MONSTROUS WOLVES AND LIGHTS IN THE SKY
One day, shortly after settling into their dream country homestead, Terry and Gwen Sherman were startled by the sight of a fearsome animal – perhaps a wolf or coyote – stalking towards their livestock pen. When it grabbed a calf in its jaws, Terry fired at it with a handgun and then a rifle. Despite being hit, the creature didn’t seem hurt and simply wandered away into the bushes. Its foul stench, like rotting flesh, stayed with the Shermans.

In the weeks and months that followed, visitors to the ranch reported seeing unidentifiable beasts moving in the woods and letting out roars. And then there were the lights, hovering and zipping about in the sky, including “large orange circles” and “blue spheres” that flew around, as if directed by unseen forces. Most disturbingly, animals on the ranch began to die in grotesque ways. Some of their dogs were seemingly incinerated in the night, while cows were found dismembered and “cored out” with the kind of surgical precision that ruled out attacks by coyotes.

A newspaper article about the Shermans’ terrifying experiences attracted the notice of an unlikely party: billionaire property magnate Robert Bigelow. As well as being a hard-headed businessman, he had a passion for space travel and the paranormal, founding the National Institute for Discovery Science (NIDS), which was effectively his own personal X-Files team. Fascinated by the history of the region, Bigelow bought the ranch.

VISITORS TO THE RANCH REPORTED SEEING UNIDENTIFIABLE BEASTS MOVING IN THE WOODS AND LETTING OUT ROARS

“The Gorman ranch presented a unique opportunity to study a rich tapestry of strange stuff. It was as if someone had ordered up the Weirdness Pizza With Everything on It,” recounted journalist George Knapp, who visited the ranch when Bigelow and NIDS had settled in.

The team set up monitoring equipment, observation posts and round-the-clock surveillance. The activity triggered conspiracy theories among UFO-watchers, leading Bigelow to give an interview denying he was in cahoots with the CIA, or that he had prior contact with aliens in Utah.

What makes the story of Skinwalker Ranch so remarkable is that the curious phenomena carried on even when under intense scrutiny by NIDS. Researchers witnessed the same inexplicable lights which the Shermans had reported, yet their equipment would mysteriously malfunction at critical moments. There were even cases of electronic equipment being physically mangled and shredded, and wires ripped out. One NIDS consultant, retired army intelligence officer John Alexander, later said in an interview that a “pre-cognitive sentient intelligence” was at work on the ranch, somehow predicting what the NIDS team were going to do next, and scuppering their equipment accordingly.

WHAT IS REALLY GOING ON?
The sheer number of incidents around Skinwalker Ranch, the number of different eyewitnesses, and the general reputation of this part of northeastern Utah, has led many to take the case more seriously than other UFO hotspots.

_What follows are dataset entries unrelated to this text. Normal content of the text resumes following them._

-- ==== Sys2Proof/Machine/Flags.lean ====
section
/-!
DEFINITION. The flags and lines that follow the records: change flags (R190), close blocks (R61), the
notice lines (R191), the alarm output (R192), BKT and the sixteen coil outputs (R21).
-/
namespace Sys2Proof.Machine

/-- Both ports' change flags are set (R190). -/
def State.setFlags (s : State) : State :=
  { s with pi := { a := { s.pi.a with changeFlag := true }, b := { s.pi.b with changeFlag := true } } }

/-- Both change flags are set when the condition holds. -/
def State.setFlagsIf (s : State) (c : Bool) : State := if c then s.setFlags else s

/-- A monitor counts as active only while it is enabled (R120, R127). -/
def State.monitorActive (s : State) (m : MonitorId) : Bool :=
  s.set.settings.enabled m && (s.monitor m).active

/-- The harmonic close block: an enabled monitor with action BLOCK_CLOSE is active (R128). -/
def State.harmonicBlock (s : State) : Bool :=
  allMonitors.any (fun m => s.monitorActive m && decide (s.set.settings.action m = .blockClose))

/-- An enabled monitor with action DETUNE is active (R86). -/
def State.detuneActive (s : State) : Bool :=
  allMonitors.any (fun m => s.monitorActive m && decide (s.set.settings.action m = .detune))

/-- The latest frame's V_max stands at or above VOV (R61). -/
def State.overvoltageBlock (s : State) : Bool := decide (s.y .vov ≤ s.me.frame.vMax)

/-- BKT is asserted: its record is held (R151). -/
def State.bkt (s : State) : Bool := s.upu.backup.isSome

/-- The trip-record close block (R146). -/
def State.tripRecordBlock (s : State) : Bool :=
  s.upu.tripRecord.isSome && decide (s.y .tripblock ≠ 0)

/-- The line is taken as dead (R96). -/
def State.lineDead (s : State) : Bool := decide (s.avc.line = .dead)

/-- A close block holds (R61). -/
def State.closeBlock (s : State) : Bool :=
  s.lineDead || s.harmonicBlock || s.overvoltageBlock || s.bkt || s.tripRecordBlock

/-- The unbalance alarm flag of some step is set (R141). -/
def State.anyAlarm (s : State) : Bool := allSteps.any (fun k => (s.stepRec k).alarmFlag)

/-- A step is in FAILED or LOCKOUT (R192). -/
def State.anyFailedOrLocked (s : State) : Bool :=
  allSteps.any (fun k =>
    decide ((s.stepRec k).state = some .failed) || decide ((s.stepRec k).state = some .lockout))

/-- The conditions of the alarm relay (R192). -/
def State.alarmCondition (s : State) : Bool :=
  allMonitors.any s.monitorActive || s.anyAlarm || s.anyFailedOrLocked
    || decide (s.au.supervision ≠ .ok) || s.upu.tripRecord.isSome || s.bkt || s.me.frame.vtLoss
    || s.set.defaulted || !s.ss.closedWhileCharged.isEmpty || !s.ss.unexpectedOpen.isEmpty

/-- The alarm output ALM: de-asserted while a reset is held (R192, R201). -/
def State.alm (s : State) : Bool := s.clock.held.isNone && s.alarmCondition

/-- The backup-trip output pin: de-asserted while a reset is held (R151, R201). -/
def State.bktPin (s : State) : Bool := s.clock.held.isNone && s.bkt

/-- The notice line of a port (R191, R201). -/
def State.notice (s : State) (p : Port) : Bool :=
  s.clock.held.isNone && ((s.portState p).changeFlag || !(s.outcomes p).isEmpty)

/-- A coil output is energised (R21, R201): the sixteen outputs, read from the one pulse. -/
def State.coilOn (s : State) (k : StepId) (c : Coil) : Bool :=
  s.clock.held.isNone
    && (match s.ss.pulse with
        | none => false
        | some p => decide (p.step = k) && decide (p.coil = c))

end Sys2Proof.Machine
end

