/-! ## Results of operations (R75, R114, R130, R148) -/

/-- A last_detune that names the step and still has no result (R130). -/
def awaitsResult (d : Option LastDetune) (k : StepId) : Bool :=
  match d with
  | some (.target k' _ _ none) => decide (k' = k)
  | _ => false

/-- A last_detune with its result written in (R130). -/
def withResult (d : Option LastDetune) (r : OutcomeResult) (st : Option StepState) :
    Option LastDetune :=
  match d with
  | some (.target k u f _) => some (.target k u f (some (r, st)))
  | d => d

/-- The result of a HARMONIC operation goes to the monitor whose last_detune names the step and has
no result; a result that matches none is discarded (R130). -/
def State.detuneResult (s : State) (k : StepId) (r : OutcomeResult) : State :=
  match allMonitors.find? (fun m => awaitsResult (s.monitor m).lastDetune k) with
  | none => s
  | some m =>
    s.setMonitor m
      { s.monitor m with
        lastDetune := withResult (s.monitor m).lastDetune r (s.stepRec k).state }

/-- A result is given to the originator of an operation (R75): an Outcome Record for a port, the AVC's
last result (R114), a monitor's last_detune (R130), the UPU's last trip result (R148). -/
def State.giveResult (s : State) (o : Originator) (tag : Option Byte) (k : StepId) (kind : OpKind)
    (fast : Bool) (r : OutcomeResult) : State :=
  match o with
  | .portA => s.insertOutcome .a (s.outcomeOf (tag.getD 0) k (whatOf kind) r)
  | .portB => s.insertOutcome .b (s.outcomeOf (tag.getD 0) k (whatOf kind) r)
  | .avc =>
    { s with
      avc :=
        { s.avc with
          lastResult := some
            { step := k
              kind := kind
              fast := fast
              result := r
              state := (s.stepRec k).state
              uptime := s.clock.uptime } } }
  | .harmonic => s.detuneResult k r
  | .unbalance | .external =>
    { s with
      upu :=
        { s.upu with
          lastTrip := some
            { step := k
              originator := o
              result := r
              state := (s.stepRec k).state
              uptime := s.clock.uptime } } }

/-- The result of an entry. -/
def State.entryResult (s : State) (e : Entry) (r : OutcomeResult) : State :=
  s.giveResult e.originator e.tag e.step e.kind e.fast r

/-- The result of a mark on the step's entry. -/
def State.markResult (s : State) (k : StepId) (m : Mark) (r : OutcomeResult) : State :=
  s.giveResult m.originator m.tag k m.kind m.fast r

/-! ## Coils and the backup trip (R21, R151) -/

/-- Every coil of the step is de-energised (R21). -/
def State.coilsOff (s : State) (k : StepId) : State :=
  match s.ss.pulse with
  | none => s
  | some p => if p.step = k then { s with ss := { s.ss with pulse := none } } else s

/-- A close coil that is energised is de-energised and its pulse has ended (R21, R152). -/
def State.closeCoilOff (s : State) : State :=
  match s.ss.pulse with
  | none => s
  | some p => if p.coil = .closeCoil then { s with ss := { s.ss with pulse := none } } else s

There’s also the connection to Native American folklore to consider.

The very name, Skinwalker Ranch, alludes to one of the most feared entities in Navajo culture and history: skinwalkers are reputed to be malevolent witches who mastered the ability of changing into different creatures. The hulking, wolf-like beast confronted by the Shermans (which seemed to resemble the large, long-extinct dire wolf that used to prowl North America) as well as other creatures seen by NIDS observers, have been linked to legends of skinwalkers in the region.

Intriguingly, there is a long-standing local legend linking the presence of skinwalkers to hostile relations between two Native American peoples, the Navajo and the Utes. In the words of historian Sondra Jones, author of Being and Becoming Ute, “The Navajo were more aggressive people, they took slaves, they had Ute slaves.” And, according to the local legend, a territorial dispute led the Navajo to curse the land and unleash skinwalkers there.

The historical basis for such legends are hazy. Speaking to a Vice reporter looking into the rumours, Betsy Chapoose, the Cultural Rights and Protection Director for the Ute tribe, acknowledged that various oral tales may have evolved over the generations, but emphasised that she personally had never heard of any Navajo curse being placed on the land.

Putting aside explanations relating to Indigenous lore, there has been speculation around possible alien activity and secret government experiments. Now, with the ranch having been passed into the hands of a new owner, the major new History series The Curse of Skinwalker Ranch will be delving into the mysteries of the region. A team of experts will be using hard science, including drone thermography and laser technology, to examine the whole ranch in unprecedented detail. Could some kind of answer finally be found?